Rabbi James RUDIN. Cushing, Spellman, and O’Connor: The Surprising Story of How Three American Cardinals Transformed Catholic-Jewish Relations. Grand Rapids: Eerdmans, 2012. pp. 147. ISBN 978-0-8028-6567-0. Reviewed by Erik RANSTROM, Boston College, Chestnut Hill, MA 02467

Rabbi James Rudin offers readers a fascinating story of how Richard Cardinal Cushing, Francis Cardinal Spellman, and John Cardinal O’Connor influenced and shaped Catholic-Jewish relations in the 20th century.  Rudin’s narrative scope is broad.  It stretches back to the origins of both the Church and the “New World,” follows their respective histories with the religious “other,” and concludes by telling the tale of how the American and Vatican destinies came together during the Second Vatican Council and beyond.  Rudin hearkens back to another era; he looks kindly upon the moral leadership exerted by post-War Americana in the mid-20th century and the American “experiment” of civil religious tolerance.  In this vein, Rudin develops an interplay between the personal and the contextual as he underscores why the American context and the individual charisms of Cushing, Spellman, and O’Connor were equally crucial in moving the Church from supersessionism to a lived commitment to religious liberty and fraternal affection for the Jewish people.  Rudin holds that personal relationships with Jews in the American context proved more helpful to the eventual ratification of Nostra Aetate than mere theological constructs of Jews “devoid of flesh and blood reality.” (119)  Scholars interested in the category of “interreligious friendships” will find this angle particularly helpful. 
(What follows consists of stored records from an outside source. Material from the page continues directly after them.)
-- ==== Sys2Proof/Laws/PerInstr.lean ====
section
/-! SUPPORT. What the words of every instruction are, one lemma for each constructor: a syllable of an assigned class with its `S`
bit clear, then words that are EXT immediates (R10, R11, R27); a row without an encoding has none. -/

namespace Sys2Proof.Laws.Encoding

open Sys2Proof

/-- The first word of an instruction is a syllable of a class below 6 whose stop bit is clear, and each word behind it fits the 28
bits of an EXT immediate. -/
def Statement (i : Instr) : Prop :=
  (∀ w, i.fieldsOf.head? = some w → w / 2 ^ 28 < 6) ∧ ∀ e ∈ i.fieldsOf.tail, e < 2 ^ 28

theorem opnd_field {n : Nat} (o : Opnd n) : o.field < 2 ^ n := by
  cases o with
  | fld v => exact v.isLt
  | ext1 e => exact Nat.two_pow_pos n
  | ext2 e f => exact Nat.two_pow_pos n

theorem opnd_exts {n : Nat} (o : Opnd n) : ∀ e ∈ o.exts, e < 2 ^ 28 := by
  cases o with
  | fld v => simp [Opnd.exts]
  | ext1 e => simpa [Opnd.exts] using e.isLt
  | ext2 e f => simpa [Opnd.exts] using ⟨e.isLt, f.isLt⟩

theorem statement_of {i : Instr} {w : Nat} {es : List Nat} (h : i.fieldsOf = w :: es) (hw : w / 2 ^ 28 < 6)
    (he : ∀ e ∈ es, e < 2 ^ 28) : Statement i := by
  constructor
  · intro v hv; rw [h] at hv; simp at hv; omega
  · rw [h]; exact he

theorem statement_none {i : Instr} (h : i.fieldsOf = []) : Statement i := by
  constructor
  · intro v hv; rw [h] at hv; simp at hv
  · rw [h]; simp
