section
variable {b : Nat} {es : List Nat} (hb : b ≤ 16) (hes : es.length = 32)
include hb hes

theorem toNat_packed : (packed b es).toNat = 2 ^ 32 * packLanes b (es.filter (· ≠ 0)) + packLanes 1 (es.map (fun e => bit (e ≠ 0))) := by
  have hlow := packLanes_lt 1 (es.map (fun e => bit (e ≠ 0)))
  have hhigh := packLanes_lt b (es.filter (· ≠ 0))
  have hlen := Nat.mul_le_mul hb ((List.length_filter_le (· ≠ 0) es).trans hes.le)
  rw [List.length_map, hes] at hlow
  rw [packed, BitVec.toNat_ofNat, Nat.add_comm, Nat.mod_eq_of_lt]
  calc 2 ^ 32 * packLanes b (es.filter (· ≠ 0)) + packLanes 1 (es.map (fun e => bit (e ≠ 0)))
    _ < 2 ^ 32 * (packLanes b (es.filter (· ≠ 0)) + 1) := by omega
    _ ≤ 2 ^ 32 * 2 ^ (b * (es.filter (· ≠ 0)).length) := Nat.mul_le_mul_left _ hhigh
    _ = 2 ^ (32 + b * (es.filter (· ≠ 0)).length) := (Nat.pow_add ..).symm
    _ ≤ 2 ^ 1024 := Nat.pow_le_pow_right (by decide) (by omega)

theorem getLsbD_packed {i : Nat} (hi : i < 32) : (packed b es).getLsbD i = decide (es.getD i 0 ≠ 0) := by
  have hlow := packLanes_lt 1 (es.map (fun e => bit (e ≠ 0)))
  rw [List.length_map, hes] at hlow
  rw [← BitVec.testBit_toNat, toNat_packed hb hes, Nat.testBit_two_pow_mul_add _ hlow, if_pos hi, testBit_packLanes (by decide)]
  simp only [Nat.div_one, Nat.mod_one, List.getD_eq_getElem?_getD, List.getElem?_map, List.getElem?_eq_getElem (hes ▸ hi : i < es.length),
    Option.map_some, Option.getD_some, bit]
  split <;> simp_all

theorem packed_high : (packed b es).toNat / 2 ^ 32 = packLanes b (es.filter (· ≠ 0)) := by
  have hlow := packLanes_lt 1 (es.map (fun e => bit (e ≠ 0)))
  rw [List.length_map, hes] at hlow
  rw [toNat_packed hb hes, Nat.mul_add_div (by decide), Nat.div_eq_of_lt hlow, Nat.add_zero]

end

theorem flatMap_range_map {α : Type} (g : Nat → Nat → α) (n m : Nat) : (List.range n).flatMap (fun a => (List.range m).map (g a)) =
    (List.range (n * m)).map (fun k => g (k / m) (k % m)) := by
  induction n with
  | zero => simp
  | succ n ih =>
    rw [List.range_succ, List.flatMap_append, ih, Nat.succ_mul, List.range_add, List.map_append, List.map_map, List.flatMap_singleton]
    refine congrArg _ (List.map_congr_left fun k hk => ?_)
    have hk := List.mem_range.mp hk
    rw [Function.comp, Nat.add_comm, Nat.add_mul_div_right _ _ (by omega), Nat.add_mul_mod_self_right, Nat.div_eq_of_lt hk,
      Nat.mod_eq_of_lt hk, Nat.zero_add]

/-- A group as plane-stored bytes, in the order of the bytes (R112). -/
theorem toPlanes_eq (v : Vec) : toPlanes v = (List.range 128).map (fun m =>
    packLanes 1 ((List.range 8).map (fun j => bitsAt (lane 8 v (8 * (m % 16) + j)) (7 - m / 16) 1))) :=
  flatMap_range_map (fun pl k => packLanes 1 ((List.range 8).map (fun j => bitsAt (lane 8 v (8 * k + j)) (7 - pl) 1))) 8 16

theorem getLsbD_toPlanes {pl i : Nat} (v : Vec) (hpl : pl < 8) (hi : i < 128) :
    (ofLanes 8 (toPlanes v)).getLsbD (8 * (16 * pl + i / 8) + i % 8) = v.getLsbD (8 * i + (7 - pl)) := by
  have hmod : i % 8 < 8 := Nat.mod_lt _ (by decide)
  have hbyte : 8 * ((16 * pl + i / 8) % 16) + i % 8 = i := by omega
  have hplane : (16 * pl + i / 8) / 16 = pl := by omega
  rw [getLsbD_ofLanes _ hmod (by omega), toPlanes_eq, getD_range_map (by omega), testBit_packLanes (by decide), Nat.div_one,
    getD_range_map hmod, testBit_bitsAt, testBit_lane, hbyte, hplane, Nat.mod_one]
  simp
  omega

/-- A number read from its bits, the highest first. -/
def fromBits (b : Nat → Nat) (n : Nat) : Nat := (List.range n).foldl (fun q pl => 2 * q + b pl) 0

theorem fromBits_succ (b : Nat → Nat) (n : Nat) : fromBits b (n + 1) = 2 * fromBits b n + b n := by
  rw [fromBits, List.range_succ, List.foldl_append]
  rfl

theorem fromBits_lt {b : Nat → Nat} (hb : ∀ i, b i < 2) (n : Nat) : fromBits b n < 2 ^ n := by
  induction n with
  | zero => exact Nat.one_pos
  | succ n ih =>
    have := hb n
    rw [fromBits_succ, Nat.pow_succ]
    omega

theorem testBit_fromBits {b : Nat → Nat} (hb : ∀ i, b i < 2) {n pl : Nat} (h : pl < n) :
    (fromBits b n).testBit (n - 1 - pl) = (b pl).testBit 0 := by
  induction n with
  | zero => exact absurd h (Nat.not_lt_zero _)
  | succ n ih =>
    rw [fromBits_succ, show 2 * fromBits b n = 2 ^ 1 * fromBits b n from rfl, Nat.testBit_two_pow_mul_add _ (hb n)]
    rcases Nat.lt_succ_iff_lt_or_eq.mp h with hlt | rfl
    · rw [if_neg (by omega), ← ih hlt]
      congr 1
      omega
    · simp

theorem laneInt_lt (w : Nat) (n : Int) : laneInt w n < 2 ^ w := by
  have hpos : (0 : Int) < 2 ^ w := by positivity
  rw [laneInt, Int.toNat_lt (Int.emod_nonneg _ hpos.ne')]
  exact_mod_cast Int.emod_lt_of_pos n hpos

/-- The number of an element is the one whose bits its planes hold (R112). -/
theorem lane_fromPlanes {n i q : Nat} (v : Vec) (hi : i < 128) (hn : n ≤ 8)
    (hbits : ∀ pl < n, q.testBit (n - 1 - pl) = v.getLsbD (8 * (16 * pl + i / 8) + i % 8)) (hq : q < 2 ^ n) :
    lane 8 (ofLanes 8 (fromPlanes v n)) i = laneInt 8 (signedOf n q * 2 ^ (8 - n) + (if n < 8 then 2 ^ (7 - n) else 0)) := by
  obtain ⟨b, hb⟩ : ∃ b, b = fun pl => bitsAt (lane 8 v (16 * pl + i / 8)) (i % 8) 1 := ⟨_, rfl⟩
  have hbit (pl : Nat) : b pl < 2 := hb ▸ Nat.mod_lt _ (by decide)
  have heq : q = fromBits b n := by
    refine Nat.eq_of_testBit_eq fun m => ?_
    by_cases hm : m < n
    · obtain ⟨pl, hpl, rfl⟩ : ∃ pl < n, m = n - 1 - pl := ⟨n - 1 - m, by omega, by omega⟩
      rw [hbits pl hpl, testBit_fromBits hbit hpl, hb, testBit_bitsAt, testBit_lane]
      simp [Nat.mod_lt]
    · have hpow : 2 ^ n ≤ 2 ^ m := Nat.pow_le_pow_right (by decide) (by omega)
      rw [Nat.testBit_lt_two_pow (hq.trans_le hpow), Nat.testBit_lt_two_pow ((fromBits_lt hbit n).trans_le hpow)]
  rw [lane_ofLanes _ (by omega), fromPlanes, getD_range_map hi, heq, hb, Nat.mod_eq_of_lt (laneInt_lt ..)]
  rfl

/-! ## The forms that read one register -/

section
variable {s : State} {p : BitVec 4} {d a : BitVec 5} {j : SlotId} (hcur : s.cur = .stage j)
  (hf : s.free 5 p { vr := [physOf s.me.cr.vrb a] } = true) (hb : s.heldBusy 5 { vw := [physOf s.me.cr.vrb d] } = false)
include hcur hf hb

theorem launches_xpExp (t : BitVec 4) (h : BitVec 1) : Launches (.xpExp p d a t h) s 6 (.v (physOf s.me.cr.vrb d))
    (vecOf 16 64 (fun i => bankEntry s.me.curBank t.toNat (lane 8 (s.rv a) (64 * h.toNat + i) % 16))) 0 0 :=
  launches_xfmSyl (exec_xpExp ..) hcur rfl hf hb (fun _ => rfl) (fun r => by simp only [State.enter_rv, enter_curBank])

theorem launches_xpUnp (e : BitVec 5) (w : BitVec 3) : Launches (.xpUnp p d a e w) s 4 (.v (physOf s.me.cr.vrb d))
    (vecOf 8 128 (fun i => bitsAt (s.rv a).toNat ((w.toNat + 1) * (16 * e.toNat + i)) (w.toNat + 1))) 0 0 :=
  launches_xfmSyl (exec_xpUnp ..) hcur rfl hf hb (fun _ => rfl) (fun r => by simp only [State.enter_rv])

theorem launches_xpTrn (w : BitVec 2) : Launches (.xpTrn p d a w) s 8 (.v (physOf s.me.cr.vrb d))
    (transposed (trnSize w.toNat) (s.rv a)) 0 0 :=
  launches_xfmSyl (exec_xpTrn ..) hcur rfl hf hb (fun _ => rfl) (fun r => by simp only [State.enter_rv])

theorem launches_xpPack {h : BitVec 2} {w : BitVec 1} (hh : w = 1 → h.toNat < 2) :
    Launches (.xpPack p d a h w) s 6 (.v (physOf s.me.cr.vrb d))
      (packed (if w = 1 then 16 else 8) ((List.range 32).map (fun i => lane (if w = 1 then 16 else 8) (s.rv a) (32 * h.toNat + i)))) 0 0 := by
  have hok : (w = 0 || h.toNat < 2) = true := by
    rcases (by decide : ∀ w : BitVec 1, w = 0 ∨ w = 1) w with hw | hw
    · simp [hw]
    · simp [hh hw]
  exact launches_xfmSyl (exec_xpPack ..) hcur hok hf hb (fun _ => rfl) (fun r => by simp only [State.enter_rv])

theorem launches_xpPln {n : BitVec 4} {r : BitVec 1} (hok : (r = 0 || (2 ≤ n.toNat && n.toNat ≤ 8)) = true) :
    Launches (.xpPln p d a n r) s 5 (.v (physOf s.me.cr.vrb d))
      (ofLanes 8 (if r = 0 then toPlanes (s.rv a) else fromPlanes (s.rv a) n.toNat)) 0 0 :=
  launches_xfmSyl (exec_xpPln ..) hcur hok hf hb (fun _ => rfl) (fun r => by simp only [State.enter_rv])

/-- A conversion to BF16 lanes (R212). -/
theorem launches_xpCvt_widens {q : BitVec 2} {k : BitVec 3} {f b : Nat} {g : Nat → FVal} (hk : cvtFmt k.toNat = (f, false))
    (hbits : fmtBits f = b) (hok : b = 4 ∨ q.toNat < 2)
    (hg : ∀ n, (if intCode f then ofInt (intElem f n) else fval (fmtOfCode f) n) = g n) :
    Launches (.xpCvt p d a q k) s 4 (.v (physOf s.me.cr.vrb d)) (vecOf 16 64 (fun i =>
      (toFloat bf16 .rne (g (bitsAt (s.rv a).toNat (b * (64 * q.toNat + i)) b))).1)) 0 (if s.me.cr.cvrnd = 2 then 64 else 0) := by
  have hexec := exec_xpCvt p d a q k s
  simp only [execXpCvt, hk, hbits, hg, Bool.false_eq_true, if_false] at hexec
  exact launches_xfmSyl hexec hcur (by simpa using hok) hf hb (fun r => by simp only [State.enter_cr])
    (fun r => by simp only [State.enter_rv])

theorem launches_xpCvt_float {q : BitVec 2} {k : BitVec 3} {f b : Nat}
    (hform : (k, f, b) ∈ [((0 : BitVec 3), (0x0E : Nat), (4 : Nat)), (2, 0x0C, 8), (3, 0x0D, 8)]) (hq : b = 8 → q.toNat < 2) :
    Launches (.xpCvt p d a q k) s 4 (.v (physOf s.me.cr.vrb d)) (vecOf 16 64 (fun i =>
      (toFloat bf16 .rne (fval (fmtOfCode f) (bitsAt (s.rv a).toNat (b * (64 * q.toNat + i)) b))).1)) 0
      (if s.me.cr.cvrnd = 2 then 64 else 0) := by
  have hrow : cvtFmt k.toNat = (f, false) ∧ fmtBits f = b ∧ intCode f = false ∧ (b = 4 ∨ b = 8) := by
    simp only [List.mem_cons, List.not_mem_nil, or_false, Prod.mk.injEq] at hform
    rcases hform with ⟨rfl, rfl, rfl⟩ | ⟨rfl, rfl, rfl⟩ | ⟨rfl, rfl, rfl⟩ <;> decide
  obtain ⟨hk, hbits, hint, hsize⟩ := hrow
  exact launches_xpCvt_widens hcur hf hb hk hbits (hsize.imp_right hq) (fun n => by rw [hint]; rfl)

theorem launches_xpCvt_int {q : BitVec 2} {k : BitVec 3} {b : Nat} (hform : (k, b) ∈ [((1 : BitVec 3), (4 : Nat)), (7, 8)])
    (hq : b = 8 → q.toNat < 2) :
    Launches (.xpCvt p d a q k) s 4 (.v (physOf s.me.cr.vrb d)) (vecOf 16 64 (fun i =>
      (toFloat bf16 .rne (ofInt (signedOf b (bitsAt (s.rv a).toNat (b * (64 * q.toNat + i)) b)))).1)) 0
      (if s.me.cr.cvrnd = 2 then 64 else 0) := by
  simp only [List.mem_cons, List.not_mem_nil, or_false, Prod.mk.injEq] at hform
  rcases hform with ⟨rfl, rfl⟩ | ⟨rfl, rfl⟩
  · exact launches_xpCvt_widens (f := 0x01) (g := fun n => ofInt (signedOf 4 n)) hcur hf hb rfl rfl (.inl rfl) (fun _ => rfl)
  · exact launches_xpCvt_widens (f := 0x00) (g := fun n => ofInt (signedOf 8 n)) hcur hf hb rfl rfl (.inr (hq rfl)) (fun _ => rfl)

end

/-! ## The conversions that keep the rest of vd (R212) -/

section
variable {s : State} {p : BitVec 4} {d a : BitVec 5} {j : SlotId} {q : BitVec 2} {k : BitVec 3} {f b : Nat}

/-- A conversion from BF16 lanes replaces a group of elements of vd. -/
theorem launches_xpCvt_narrows {c : Nat → Nat × BitVec 6} (hcur : s.cur = .stage j)
    (hf : s.free 5 p { vr := [physOf s.me.cr.vrb a, physOf s.me.cr.vrb d] } = true)
    (hbusy : s.heldBusy 5 { vw := [physOf s.me.cr.vrb d] } = false) (hk : cvtFmt k.toNat = (f, true)) (hb : fmtBits f = b)
    (hok : b = 4 ∨ q.toNat < 2) (hc : c = fun i => toFloat (fmtOfCode f)
      (rndOf s.me.cr.cvrnd.toNat (genDraw s.me.cr.seed (s.me.cr.ctrbase + BitVec.ofNat 64 i))) (fval bf16 (lane 16 (s.rv a) i))) :
    Launches (.xpCvt p d a q k) s 4 (.v (physOf s.me.cr.vrb d))
      (BitVec.ofNat 1024 (spliceElems (s.rv d) b q.toNat ((List.range 64).map (fun i => (c i).1))))
      (lanesFlags 64 (fun i => (c i).2)) (if s.me.cr.cvrnd = 2 then 64 else 0) := by
  have hexec := exec_xpCvt p d a q k s
  simp only [execXpCvt, hk, hb, if_true] at hexec
  refine launches_xfmSyl hexec hcur (by simpa using hok) hf hbusy (fun r => by simp only [State.enter_cr]) (fun r => ?_)
  simp only [State.enter_rv, State.enter_cr, gatherResults, List.map_map, hc]
  rfl

/-- A bit of lane `i` lies at or after lane `n` as `i` does. -/
theorem mul_le_mul_add_iff {w m : Nat} (hm : m < w) (n i : Nat) : w * n ≤ w * i + m ↔ n ≤ i := by
  rw [Nat.mul_comm w n, ← Nat.le_div_iff_mul_le (by omega), Nat.mul_add_div (by omega), Nat.div_eq_of_lt hm, Nat.add_zero]

theorem testBit_spliced (v : Vec) (es : List Nat) {q i m : Nat} (hm : m < b) (hroom : b * (i + 1) ≤ 1024) :
    (BitVec.ofNat 1024 (spliceElems v b q es)).getLsbD (b * i + m) =
      if 64 * q ≤ i ∧ i < 64 * q + 64 then (es.getD (i - 64 * q) 0).testBit m else v.getLsbD (b * i + m) := by
  have hfield : b * 64 * q ≤ b * i + m ∧ b * i + m < b * 64 * q + b * 64 ↔ 64 * q ≤ i ∧ i < 64 * q + 64 := by
    rw [Nat.mul_assoc, ← Nat.mul_add, mul_le_mul_add_iff hm, ← Nat.not_le, mul_le_mul_add_iff hm, Nat.not_le]
  rw [BitVec.getLsbD_ofNat, decide_eq_true (mul_add_lt_of_room hroom hm), Bool.true_and, spliceElems, testBit_putBits,
    BitVec.testBit_toNat]
  refine if_ctx_congr hfield (fun hin => ?_) (fun _ => rfl)
  obtain ⟨e, rfl⟩ := Nat.exists_eq_add_of_le hin.1
  rw [show b * (64 * q + e) + m - b * 64 * q = b * e + m by rw [Nat.mul_add, ← Nat.mul_assoc]; omega, Nat.add_sub_cancel_left,
    testBit_packLanes (by omega), Nat.mul_add_div (by omega), Nat.div_eq_of_lt hm, Nat.mul_add_mod, Nat.mod_eq_of_lt hm, Nat.add_zero]

theorem lane_spliced_inside (v : Vec) (g : Nat → Nat) {q i : Nat} (hi : i < 64) (hroom : b * (64 * q + 64) ≤ 1024) :
    lane b (BitVec.ofNat 1024 (spliceElems v b q ((List.range 64).map g))) (64 * q + i) = g i % 2 ^ b := by
  have hfit : b * (64 * q + i + 1) ≤ 1024 := (Nat.mul_le_mul_left b (by omega)).trans hroom
  refine Nat.eq_of_testBit_eq fun m => ?_
  rw [testBit_lane, Nat.testBit_mod_two_pow]
  by_cases hm : m < b
  · rw [testBit_spliced _ _ hm hfit, if_pos (by omega), Nat.add_sub_cancel_left, getD_range_map hi]
  · simp [hm]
On a more critical note, there are a few areas of the book that call for re-thinking.  Although Rudin notes that Cushing, Spellman, and O’Connor were in many ways “conservative” clerics, he makes the gratuitous assumption that their actions in regard to the Jewish people must be attributed to a kind of proto-Hickian theology of religious pluralism.  Pluralism in this sense, which has been heavily criticized by the Magisterium, certainly was not the intellectual foundation for the timely, prophetic actions of the Cardinals.  Instead, traditional Christian doctrines like creation, election and redemption were interpreted anew to make their theological case.  The privileging of the “American” in “American Catholic” is also a recurring theme throughout the book.  We are given the impression that the American realities of religious liberty and sociological pluralism had more to do with Cushing, Spellman, and O’Connor’s role in the momentous events of Nostra Aetate than distinctively intra-Christian resources.  The truth probably lies in an inclusive “both/and.”  Nonetheless, Rudin’s book will remain a powerful Jewish gesture of thanksgiving for the legacy of three American Catholic prelates, an act that is an event of reconciliation and hope in itself.